I think we are getting away from the OP here – which is not a debate about whether Scott was ‘an idiot’ or not, but what we think about the question being posed in a classroom.
Personally, I think it is an excellent idea, because it teaches you people a very valuable life lesson, and will fit them perfectly for their time on the AB. The lesson is – you can have absolutely any opinion you want, on anything at all – but you’d better be ready willing and able to back it up, because if you don’t or can’t, there are people on here who do and can, and they will eat you for breakfast.
It’s a simple instance to start with. The individuals questioned are unharmed by a simple school debate, they know nothing about it, and if they are not unharmed, then their reputations are on shakier ground than history and the passage of time would indicate.

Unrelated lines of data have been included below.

theorem exec_matrixOpCompletion (hq : (s.matrixOps.filter fun y => y.core == id) = x :: rest) (hx : x.started = true) :
    exec (.matrixOpCompletion id) s = .next (if s.posting x.core.die (.matrix x.id) then s
      else if x.notifies then (s.completedMatrix x).notify x.core.die x.port (if x.fatal then 1 else 0) x.tag 1 x.passesOn
      else s.completedMatrix x) := by
  change execMatrixOpCompletion id s = _
  have hq : s.matrixQueue id = x :: rest := hq
  simp only [execMatrixOpCompletion, hq, hx, Bool.not_true, Bool.false_or]
  rfl

/-- A report changes the group's record of its operations and what its launch passes on. -/
theorem State.report_frame (s : State) (t : ThreadId) (group : Nat) (c : CounterClass) (op order : Nat) (waitc step : Know)
    (wrote : List Nat) : ∃ ls, s.report t group c op order waitc step wrote =
      { s.mapGroup t.wave group fun g => g.report c op order waitc wrote with launches := ls } := by
  unfold State.report
  dsimp only
  split
  · exact ⟨_, rfl⟩
  · exact ⟨_, rfl⟩

theorem Group.report_matrix (g : Group) (op order : Nat) (know : Know) : g.report .matrix op order know [] =
    { g with matrixOps := g.matrixOps.filter (· != op),
             reported := if know = Know.none then g.reported else g.reported ++ [⟨.matrix, order, know, []⟩] } := by
  unfold Group.report
  split <;> rfl

/-- The completion (R94, R207, R223): the queue, the group's counter, the thread's flags; nothing else of memory, waves and dies. -/
theorem State.completedMatrix_spec (s : State) (x : MatrixOp) :
    let u := s.completedMatrix x
    u.matrixOps = s.matrixOps.filter (fun y => !(y.id == x.id)) ∧ u.mem = s.mem ∧ u.waves = s.waves ∧ u.dies = s.dies ∧
    (∀ g, s.group? x.thread.wave x.group = some g →
      u.group? x.thread.wave x.group = some { g with
        matrixOps := g.matrixOps.filter (· != x.id)
        reported := if x.passesOn = Know.none then g.reported else g.reported ++ [⟨.matrix, x.order, x.passesOn, []⟩] }) ∧
    (∀ k, k ≠ x.thread → u.thread? k = s.thread? k) ∧
    ∀ t, s.thread? x.thread = some t → u.thread? x.thread = some (if t.status = .stopped then { t with owed := t.owed ||| x.fflags }
      else { t with fflags := t.fflags ||| x.fflags.setWidth 32 }) := by
  obtain ⟨ls, hreport⟩ := State.report_frame ({ s with matrixOps := s.matrixOps.filter fun y => !(y.id == x.id) } : State)
    x.thread x.group .matrix x.id x.order x.passesOn x.passesOn []
  have hid (t : Thread) : (if t.status = TStatus.stopped then { t with owed := t.owed ||| x.fflags }
      else { t with fflags := addFlags t.fflags false x.fflags }).id = t.id := by split <;> rfl
  intro u
  have hu : u = State.orFlags _ x.thread x.fflags := congrArg (State.orFlags · x.thread x.fflags) hreport
  rw [hu]
  refine ⟨rfl, rfl, rfl, rfl, fun g hg => ?_, fun k hk => ?_, fun t ht => ?_⟩
  · rw [← Group.report_matrix]
    exact State.group?_mapGroup_self (s := s) hg fun g => by rw [Group.report_matrix]; exact ⟨rfl, rfl⟩
  · exact State.thread?_mapThread_other _ _ hid hk
  · exact (State.thread?_mapThread_self _ _ _ hid).trans (congrArg (Option.map _) ht)

end

end Sys2Proof.Machine
end

section
/-!
PROOF. O34, settled.
-/
namespace Sys2Proof.Machine
open Sys2Proof

/-- A zeroed tile reads as zeros, and no other byte changes (R214). -/
theorem Memory.get_zero_tile (m : Memory) (n a : Nat) :
    (m.zero (n * slotBytes) slotBytes).get a = if 16384 * n ≤ a ∧ a < 16384 * (n + 1) then 0 else m.get a := by
  simp only [slotBytes]
  split
  · exact Memory.get_zero_inside m (by omega)
  · exact Memory.get_zero_outside m (by omega)

section
variable {s : State} {x : MatrixOp} {w : Wave} {fmt : MmaFmt} {mode : MmaMode} {a b c c2 k : Nat} {aCol bCol : Bool} {scale : Word}
  {oA oB : Nat} {scales : List Nat} (hw : s.wave? x.thread.wave = some w)
  (hk : x.kind = .mma fmt mode a b c c2 k aCol bCol scale oA oB scales) (hbad : mmaPoison w fmt mode a b c c2 k oA oB ≠ [])
include hw hk hbad

/-- An MMA that reads poison leaves its wave as it is (R224). -/
theorem MatrixRan.poisoned : MatrixRan s (s.afterMatrix x w) x w w := by
  have hr := State.runMatrix_poisoned (s := s) hk hbad
  have hwave (k : Nat) : (s.afterMatrix x w).wave? k = s.wave? k := by
    change (s.runMatrix x w).1.wave? k = _; rw [hr]; rfl
  refine ⟨(hwave _).trans hw, ?_, ?_, fun k _ => hwave k⟩
  · change (s.runMatrix x w).1.mem = _; rw [hr]; rfl
  · change (s.runMatrix x w).1.threads = _; rw [hr]; rfl

/-- Its record waits at its die (R224, R322). -/
theorem State.afterMatrix_posts {d : Die} (hd : s.die? w.die = some d) : ∃ d' p, (s.afterMatrix x w).die? w.die = some d' ∧
    d'.posting = d.posting ++ [p] ∧ p.poster = .matrix x.id ∧ p.record.cause = .poison ∧ p.record.source = 3 ∧
    p.record.notify = x.port ∧ p.record.pc = Word.pair x.pc (Word.hi p.record.pc) ∧
    ∃ va ∈ mmaPoison w fmt mode a b c c2 k oA oB, p.record.va = BitVec.ofNat 64 va := by
  have hdie (va : DWord) : (s.recordFor x.thread .poison 3 va x.pc x.port 3 4 (some x.core.core) none).die = w.die := by
    simp only [State.recordFor, hw, Option.map_some, Option.getD_some]
  have hu : (s.afterMatrix x w).die? w.die = (s.runMatrix x w).1.die? w.die := rfl
  rw [hu, State.runMatrix_poisoned hk hbad]
  simp only [hdie]
  refine ⟨_, _, State.die?_mapDie (s := { s with free := s.free + 1 }) hd fun _ => rfl, rfl, rfl, rfl, rfl, rfl, ?_,
    _, chooseAt_mem 0 s.free hbad, rfl⟩
  simp only [State.recordFor, Word.hi_pair]

end

/-- Settles O34: the outputs by their places in the tiles; their values by the sums of R97 to R100; the completion by what it changes. -/
theorem matrixOutputsComplete : Obligations.MatrixOutputsComplete := by
  unfold Obligations.MatrixOutputsComplete
  refine ⟨?_, ?_, outputElem_value, ?_⟩
  · intro s id x rest w hs hq hx hw runs
    have hwf : w.tileMem.wf = true := (State.memOk_wave? hs hw).2.2
    have hruns {y : Wave} (h : MatrixRan s (s.afterMatrix x w) x w y) (hslot : y.slotMem = w.slotMem) (hspad : y.spad = w.spad) :
        runs (s.afterMatrix x w) y :=
      ⟨exec_matrixOpStart hq hx hw, h.wave, hslot, hspad, h.mem, h.threads, fun z hz hid => (State.afterMatrix_marked hz hid).1, h.others⟩
    refine ⟨fun n hk => ?_, fun fmt mode a b c c2 k aCol bCol scale oA oB scales hk => ⟨fun hclean hc => ?_, fun hbad => ?_⟩⟩
    · have hran := MatrixRan.ofMapWave hw (congrArg Prod.fst (State.runMatrix_azero (s := s) (w := w) hk)) fun _ => rfl
      refine ⟨_, _, hruns hran rfl rfl, fun p => Memory.get_zero_tile w.tileMem n p, fun p => ?_⟩
      simp [Wave.zeroTile, List.mem_filter]
    · have hr := congrArg Prod.fst (State.runMatrix_mma (s := s) hk hclean)
      rw [mmaCompute_fst w fmt mode a b c c2 k aCol bCol scale oA oB scales hwf] at hr
      have hran := MatrixRan.ofMapWave hw hr fun _ => rfl
      refine ⟨_, _, hruns hran rfl rfl, rfl, fun p hp hp2 => writeOutputs_get_other (outputBytes_length _ _) hp hp2, fun m hm n hn => ?_⟩
      have hbytes := writeOutputs_bytes w.tileMem (mmaElem w fmt mode a b c c2 k aCol bCol scale oA oB scales) hc hm hn
      rw [mmaElem, mmaStart, outputPlace_eq fmt c c2 n hm] at hbytes
      exact hbytes
    · refine ⟨_, _, hruns (.poisoned hw hk hbad) rfl rfl, rfl, rfl, fun z hz hid => ?_, fun d => State.afterMatrix_posts hw hk hbad⟩
      obtain ⟨-, hflags, hfatal⟩ := State.afterMatrix_marked hz hid
      rw [State.runMatrix_poisoned hk hbad] at hflags hfatal
      exact ⟨hfatal, hflags⟩
  · intro m fmt slot off k i j col hm hi hj e
    obtain ⟨ha, hb, ha8, hb8⟩ := elem_bits fmt
    exact ⟨rowOfA_getElem? hm slot off ha8 hi hj col, colOfB_getElem? hm slot off hb8 hi hj col, ha, hb⟩
  · intro s id x rest hq hx know
    have hexec := exec_matrixOpCompletion hq hx
    refine ⟨fun hpost => by rw [hexec, if_pos hpost], fun hpost => ⟨s.completedMatrix x, ?_, State.completedMatrix_spec s x⟩⟩
    rw [hexec, hpost, if_neg (by simp)]
    rfl

end Sys2Proof.Machine
end

section
/-!
PROOF. O1, O2, O3: what the integer operations compute, as the tables of R108 to R112 give it.
-/
namespace Sys2Proof.Machine
open Sys2Proof

/-! ## Arithmetic and logic -/

/-- Bits [63:32] of the product of two sign-extended words (R108). -/
theorem Alu.mulhSigned_eq (a b : Word) : Alu.mulhSigned a b = (a.signExtend 64 * b.signExtend 64).extractLsb' 32 32 := by
  have hprod : a.signExtend 64 * b.signExtend 64 = BitVec.ofInt 64 (a.toInt * b.toInt) := (BitVec.ofInt_mul ..).symm
  apply BitVec.eq_of_toNat_eq
  rw [Alu.mulhSigned, hprod, BitVec.extractLsb'_toNat, BitVec.toNat_ofInt, BitVec.toNat_ofInt, Nat.shiftRight_eq_div_pow]
  generalize a.toInt * b.toInt = z
  norm_num
  omega

/-- The same of two zero-extended words (R108). -/
theorem Alu.mulhUnsigned_eq (a b : Word) : Alu.mulhUnsigned a b = (a.setWidth 64 * b.setWidth 64).extractLsb' 32 32 := by
  have hlt : a.toNat * b.toNat < 2 ^ 32 * 2 ^ 32 := Nat.mul_lt_mul'' a.isLt b.isLt
  have ha : a.toNat % 2 ^ 64 = a.toNat := Nat.mod_eq_of_lt (by omega)
  have hb : b.toNat % 2 ^ 64 = b.toNat := Nat.mod_eq_of_lt (by omega)
  apply BitVec.eq_of_toNat_eq
  rw [Alu.mulhUnsigned, BitVec.extractLsb'_toNat, BitVec.toNat_mul, BitVec.toNat_setWidth, BitVec.toNat_setWidth, ha, hb,
    Nat.mod_eq_of_lt (b := 2 ^ 64) (by omega), Nat.shiftRight_eq_div_pow, BitVec.toNat_ofNat]

theorem shiftLeft_eq_ofNat (a : Word) (n : Nat) : a <<< n = BitVec.ofNat 32 (a.toNat * 2 ^ n) := by
  apply BitVec.eq_of_toNat_eq
  rw [BitVec.toNat_shiftLeft, Nat.shiftLeft_eq, BitVec.toNat_ofNat]

theorem ushiftRight_eq_ofNat (a : Word) (n : Nat) : a >>> n = BitVec.ofNat 32 (a.toNat / 2 ^ n) := by
  apply BitVec.eq_of_toNat_eq
  rw [BitVec.toNat_ushiftRight, Nat.shiftRight_eq_div_pow, BitVec.toNat_ofNat,
    Nat.mod_eq_of_lt (lt_of_le_of_lt (Nat.div_le_self ..) a.isLt)]

theorem sshiftRight_eq_ofInt (a : Word) (n : Nat) : a.sshiftRight n = BitVec.ofInt 32 (a.toInt / 2 ^ n) := by
  rw [← BitVec.ofInt_toInt (x := a.sshiftRight n), BitVec.toInt_sshiftRight, Int.shiftRight_eq_div_pow]
  norm_cast

theorem Alu.shl_eq (a b : Word) : Alu.shl a b = if 32 ≤ b.toNat then 0 else BitVec.ofNat 32 (a.toNat * 2 ^ b.toNat) := by
  rw [Alu.shl, shiftLeft_eq_ofNat]

theorem Alu.shr_eq (a b : Word) : Alu.shr a b = if 32 ≤ b.toNat then 0 else BitVec.ofNat 32 (a.toNat / 2 ^ b.toNat) := by
  rw [Alu.shr, ushiftRight_eq_ofNat]

theorem Alu.sar_eq (a b : Word) : Alu.sar a b = BitVec.ofInt 32 (a.toInt / 2 ^ min b.toNat 31) := sshiftRight_eq_ofInt ..
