-- ==== Sys2Proof/Machine/Flags.lean ====
section
/-!
DEFINITION. The values VF receives as the flag register (spec/10_state.md R16). The block has no other flag.
-/
namespace Sys2Proof.Machine

/-- A boolean used as a number: 1 for true, 0 for false (R8). -/
def flagByte (c : Bool) : Byte := if c then 1 else 0

/-- The carry of an 8-bit addition: the exact sum is 256 or more (R74). -/
def carryOf (p q : Byte) : Bool := decide (256 ≤ p.toNat + q.toNat)

/-- No borrow in `p - q`: p >= q (R75, R77). -/
def noBorrow (p q : Byte) : Bool := decide (q.toNat ≤ p.toNat)

/-- The bit SHR shifts out: bit 0 (R76). -/
def lowBit (p : Byte) : Bool := p.getLsbD 0

/-- The bit SHL shifts out: bit 7 (R78). -/
def highBit (p : Byte) : Bool := p.getLsbD 7

/-- VF <- c (R16). -/
def State.setFlag (s : State) (c : Bool) : State := s.setV regF (flagByte c)

/-- The two writes of SHR and SHL: VF receives the bit shifted out, then V[x] the shifted value. With x = 0xF the
parameter VF_SHIFT_DEST_MODE says whether the value shifted is the register after the flag write or the one read
before the instruction (R67, R76, R78). -/
def shiftWrites (x : Reg) (p : Byte) (out : Bool) (shift : Byte → Byte) (s : State) : State :=
  let flagged := s.setFlag out
  let source := match s.params.vfShiftDestMode with
    | .sequential => flagged.getV x
    | .snapshot => p
  flagged.setV x (shift source)

end Sys2Proof.Machine
end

So instead of everyone deciding if Scott was, or was not an idiot – let’s look at this in context – it’s a debating question for schoolchildren.
They are being given a question, and allowed to offer their views, but their views may be challenged, and it will show if they have researched the evidence to back up their individual points of view.
As an adult, I have no particular view one way or the other, but I have enough experience of debate and research to be able to provide a convincing argument for either side. All this exercise is doing is giving young people in education a chance to learn how to do that – which is what education is all about.
So, let’s not get into a tizzy about Scott’s name being maligned – it isn’t, it is simply a question, to be considered and thought about and discussed.
One teacher asking one question does not re-write history, or gainsay years of opinion, or indeed fact, so let’s not pretend that it does, or more importantly, that it is trying to do that. Clearly that is not the object of the exercise.